Recuerdo de San Estanislao, obispo de Cracovia y mártir (+1071). Defendió a los pobres, defendió la dignidad del hombre y la libertad de la Iglesia y del Evangelio. Leer más

Libretto DEL GIORNO
Oración de la Pascua
Miércoles 11 de abril

Recuerdo de San Estanislao, obispo de Cracovia y mártir (+1071). Defendió a los pobres, defendió la dignidad del hombre y la libertad de la Iglesia y del Evangelio.

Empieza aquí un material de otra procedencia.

-- ==== Sys2Proof/Machine/CoolBox.lean ====
section
/-! DEFINITION. The next entry of a queue (R260, R263), and the cool box (R277–R279). -/

namespace Sys2Proof.Machine

/-! ### The next entry of a queue -/

/-- R373: is the device in the fatal state? -/
def State.fatal (s : State) : Bool := s.bit R.ERR_STATUS [] 0

/-- May the scheduler handle entries of a partition: dispatch is enabled and not stopped by a park, a reset or the fatal
state? -/
def State.dispatchOn (s : State) (p : Nat) : Bool :=
  s.bit R.SCH_CTRL [] 0 && !s.fatal && !s.partResetting p && !s.sch.stopped.contains p && s.bit R.SCH_PART_CFG [p] 6
    && !s.bit R.SCH_PART_STATUS [p] 0

/-- The next entry of a queue, once every earlier one has started. -/
def State.headOf (s : State) (q : Nat) : Option Entry :=
  match s.queue q with
  | some x => if s.sch.tasks.any fun t => t.qid == q && !t.started then none else x.rung.head?
  | none => none

/-- R263: may a queue have one more task started? -/
def State.roomInFlight (s : State) (q : Nat) : Bool :=
  match s.queue q with
  | some x => decide ((s.startedOf q).length < (if x.desc.serial then 1 else x.desc.maxInflight))
  | none => false

/-- R263: dependencies taken as met because they expired are counted, once the entry is handled: `after` is the state with it
taken from its queue. -/
def State.countExpired (s : State) (q : Nat) (e : Entry) (after : State) : State :=
  let waits := match after.queue q with
    | some x => x.rung.head?.any fun (h : Entry) => h.seq == e.seq
    | none => false
  if waits then after
  else
    let n := (e.deps.filter fun d => s.depState d == DepState.expired).length
    after.countSat R.SCH_CTX_CNT_DEPEXP [q / 256] n R.SCH_CTX_CNT_OVF [q / 256] 1

/-- Handle the next entry of a queue when its op is one of `ops` and it is ready. An entry that cannot be read, or whose op
or dependency is invalid, completes without running (R260). -/
def State.handleHead (s : State) (q : Nat) (ops : Nat → Bool) (f : Entry → State → State) : State :=
  if !s.dispatchOn (s.queuePart q) then s
  else
    match s.headOf q with
    | none => s
    | some e =>
      match e.unreadable with
      | some a => (s.popEntry q).endEntry q e 0x11 (some a)
      | none =>
        if e.depBad || e.op == 0 || decide (6 < e.op) then (s.popEntry q).endEntry q e 0x10
        else if !ops e.op || !s.roomInFlight q then s
        else if e.deps.any fun d => s.depState d == .failed || s.depState d == .waits then s
        else s.countExpired q e (f e s)

/-- DEPENDENCY_CANCEL: an entry with a failed dependency completes with 0x01 (R263, R369). -/
def execDependencyCancel (queue : Fin 16384) (s : State) : Host.Outcome State Fault Refusal :=
  s.live fun s =>
    match s.headOf queue.val with
    | none => s
    | some e =>
      if e.unreadable.isNone && !e.depBad && e.deps.any fun d => s.depState d == .failed then
        let s := s.popEntry queue.val
        (s.complete queue.val (e.completion 0x01 s.now)).synTaskEnd queue.val e.seq 0x01
      else s

/-- ENTRY_MARKER: a marker completes and does nothing else (Table 11.2). -/
def execEntryMarker (queue : Fin 16384) (s : State) : Host.Outcome State Fault Refusal :=
  s.live fun s => s.handleHead queue.val (· == 6) fun e s =>
    let s := s.popEntry queue.val
    s.complete queue.val (e.completion 0x00 s.now)

/-! ### Models -/

/-- A model of a partition. -/
def State.model (s : State) (p handle : Nat) : Option Model :=
  s.sch.models.find? fun m => m.part == p && m.handle == handle

/-- Keep a model. -/
def State.putModel (s : State) (m : Model) : State :=
  let models := upsert (fun x => x.part == m.part && x.handle == m.handle) m s.sch.models
  (s.withSch { s.sch with models := models })

/-- A use of a model makes it most recently used. -/
def State.touchModel (s : State) (m : Model) : State :=
  let s := s.putModel { m with lastUse := s.sch.uses + 1 }
  (s.withSch { s.sch with uses := s.sch.uses + 1 })

/-- The cool box share of a partition in a cluster: first byte and bytes (CLC_CBSHARE). -/
def State.boxShare (s : State) (p cluster : Nat) : Nat × Nat :=
  let v := s.rd R.CLC_CBSHARE [cluster / 8, cluster % 8, p]
  (clusterBase (cluster / 8) (cluster % 8) + 65536 * bits v 7 0, 65536 * bits v 15 8)

/-- Bytes of a partition's cool box share in a cluster. -/
def State.coolShare (s : State) (p cluster : Nat) : Nat := (s.boxShare p cluster).2

/-- The clusters of the assembly. -/
def State.clusters (s : State) : List Nat := rangeFrom 0 (8 * s.dev.assembly.computeDies)

/-- Does a segment of a partition's model for cluster `goal` go to a cluster? One for every cluster goes where the partition has a
share (Table 11.5). -/
def State.segmentGoes (s : State) (p goal cluster : Nat) : Bool := goal == cluster || (goal == 255 && s.coolShare p cluster != 0)

/-- Bytes of a model in a cluster. -/
def State.modelBytes (s : State) (m : Model) (cluster : Nat) : Nat :=
  ((m.segments.filter fun g => s.segmentGoes m.part g.2.2 cluster).map fun g => g.2.1).sum

/-- Bytes that a copy of a whole model moves. -/
def State.modelTotal (s : State) (m : Model) : Nat := (s.clusters.map (s.modelBytes m)).sum

/-- Where segment `i` of a model, of `size` bytes, lies in the share of a cluster. -/
def State.segmentPlace (s : State) (m : Model) (i size cluster : Nat) : Nat :=
  let (b, n) := s.boxShare m.part cluster
  b + 64 * (Config.coolPlace m.part m.handle i cluster % ((n - size) / 64 + 1))

/-- Segment `i` of a model is copied to the share of a cluster by DMA (R18, R277). -/
def State.copySegment (s : State) (m : Model) (i src size cluster : Nat) : State :=
  (s.dieRead m.part (cluster / 8) src size).write (s.segmentPlace m i size cluster)
    ((s.bytes src size).take (s.boxShare m.part cluster).2)

/-- R277: the segments of a model are copied to their clusters' shares. -/
def State.copyModel (s : State) (m : Model) : State :=
  (rangeFrom 0 m.segments.length).foldl (fun s i =>
    let g := m.segments.getD i (0, 0, 0)
    (s.clusters.filter (s.segmentGoes m.part g.2.2)).foldl (fun s c => s.copySegment m i g.1 g.2.1 c) s) s

/-- A hit or a miss of a model is counted for its context (counter 5 or 6), and for each cluster that holds a part of it
(Table 17.5). -/
def State.boxCount (s : State) (ctx : Nat) (m : Model) (hit : Bool) : State :=
  (s.clusters.filter fun c => s.modelBytes m c != 0).foldl
    (fun s c => s.pmcAdd 1 c (if hit then 2 else 3) (some m.part) 1) (s.account ctx (if hit then 5 else 6) 1)

/-- Does a model take room? -/
def Model.takesRoom (m : Model) : Bool := m.resident || m.reloading || m.loading.isSome

/-- R75: does an enabled output name a model, as its synthesizer or as one of its adapter buffers? -/
def State.outputNames (s : State) (m : Model) : Bool :=
  (rangeFrom 0 4).any fun o => s.bit R.SYN_CTRL [o] 0 && s.ctxPart (s.synCtx o) == m.part && m.handle != 0
    && ([s.fld R.SYN_MODEL [o] 15 0, s.fld R.SYN_ADP_BUF [o] 15 0, s.fld R.SYN_ADP_BUF [o] 31 16] : List Nat).contains m.handle

/-- R278: is a model in use? What an enabled output names is kept (R75). -/
def State.modelInUse (s : State) (m : Model) : Bool :=
  m.loading.isSome || m.reloading
    || (s.sch.tasks.any fun t => t.started && t.part == m.part && t.entry.handle == m.handle)
    || s.outputNames m

/-- Bytes free for a model in a cluster. -/
def State.coolFree (s : State) (p cluster : Nat) : Int :=
  (s.coolShare p cluster : Int) -
    ((s.sch.models.filter fun m => m.part == p && m.takesRoom).map fun m => s.modelBytes m cluster).sum

/-- Does a model fit the room that is free in every cluster? -/
def State.coolFits (s : State) (m : Model) : Bool :=
  s.clusters.all fun c => s.modelBytes m c == 0 || decide ((s.modelBytes m c : Int) ≤ s.coolFree m.part c)

/-- R278: evict unpinned models that are not in use, least recently used first, until the model fits or none is left. -/
def State.coolMakeRoom (s : State) (m : Model) : Nat → State
  | 0 => s
  | fuel + 1 =>
    if s.coolFits m then s
    else
      match leastBy (fun x : Model => [x.lastUse]) (s.sch.models.filter fun x =>
          x.part == m.part && x.handle != m.handle && x.resident && !x.pinned && !s.modelInUse x) with
      | some x => (s.putModel { x with resident := false }).coolMakeRoom m fuel
      | none => s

Lectura de la Palabra de Dios

Aleluya, aleluya, aleluya.

Cristo ha resucitado de entre los muertos y no muere más!
El nos espera en Galilea!

Aleluya, aleluya, aleluya.

Segunda Timoteo 2,1-13

Tú, pues, hijo mío, manténte fuerte en la gracia de Cristo Jesús; y cuanto me has oído en presencia de muchos testigos confíalo a hombres fieles, que sean capaces, a su vez, de instruir a otros. Soporta las fatigas conmigo, como un buen soldado de Cristo Jesús. Nadie que se dedica a la milicia se enreda en los negocios de la vida, si quiere complacer al que le ha alistado. Y lo mismo el atleta; no recibe la corona si no ha competido según el reglamento. Y el labrador que trabaja es el primero que tiene derecho a percibir los frutos. Entiende lo que quiero decirte, pues el Señor te dará la inteligencia de todo. Acuérdate de Jesucristo, resucitado de entre los muertos, descendiente de David, según mi Evangelio; por él estoy sufriendo hasta llevar cadenas como un malhechor; pero la Palabra de Dios no está encadenada. Por esto todo lo soporto por los elegidos, para que también ellos alcancen la salvación que está en Cristo Jesús con la gloria eterna. Es cierta esta afirmación: Si hemos muerto con él, también viviremos con él; si nos mantenemos firmes, también reinaremos con él;
si le negamos, también él nos negará; si somos infieles, él permanece fiel, pues no puede negarse a sí mismo.

 

Aleluya, aleluya, aleluya.

Cristo ha resucitado de entre los muertos y no muere más!
El nos espera en Galilea!

Aleluya, aleluya, aleluya.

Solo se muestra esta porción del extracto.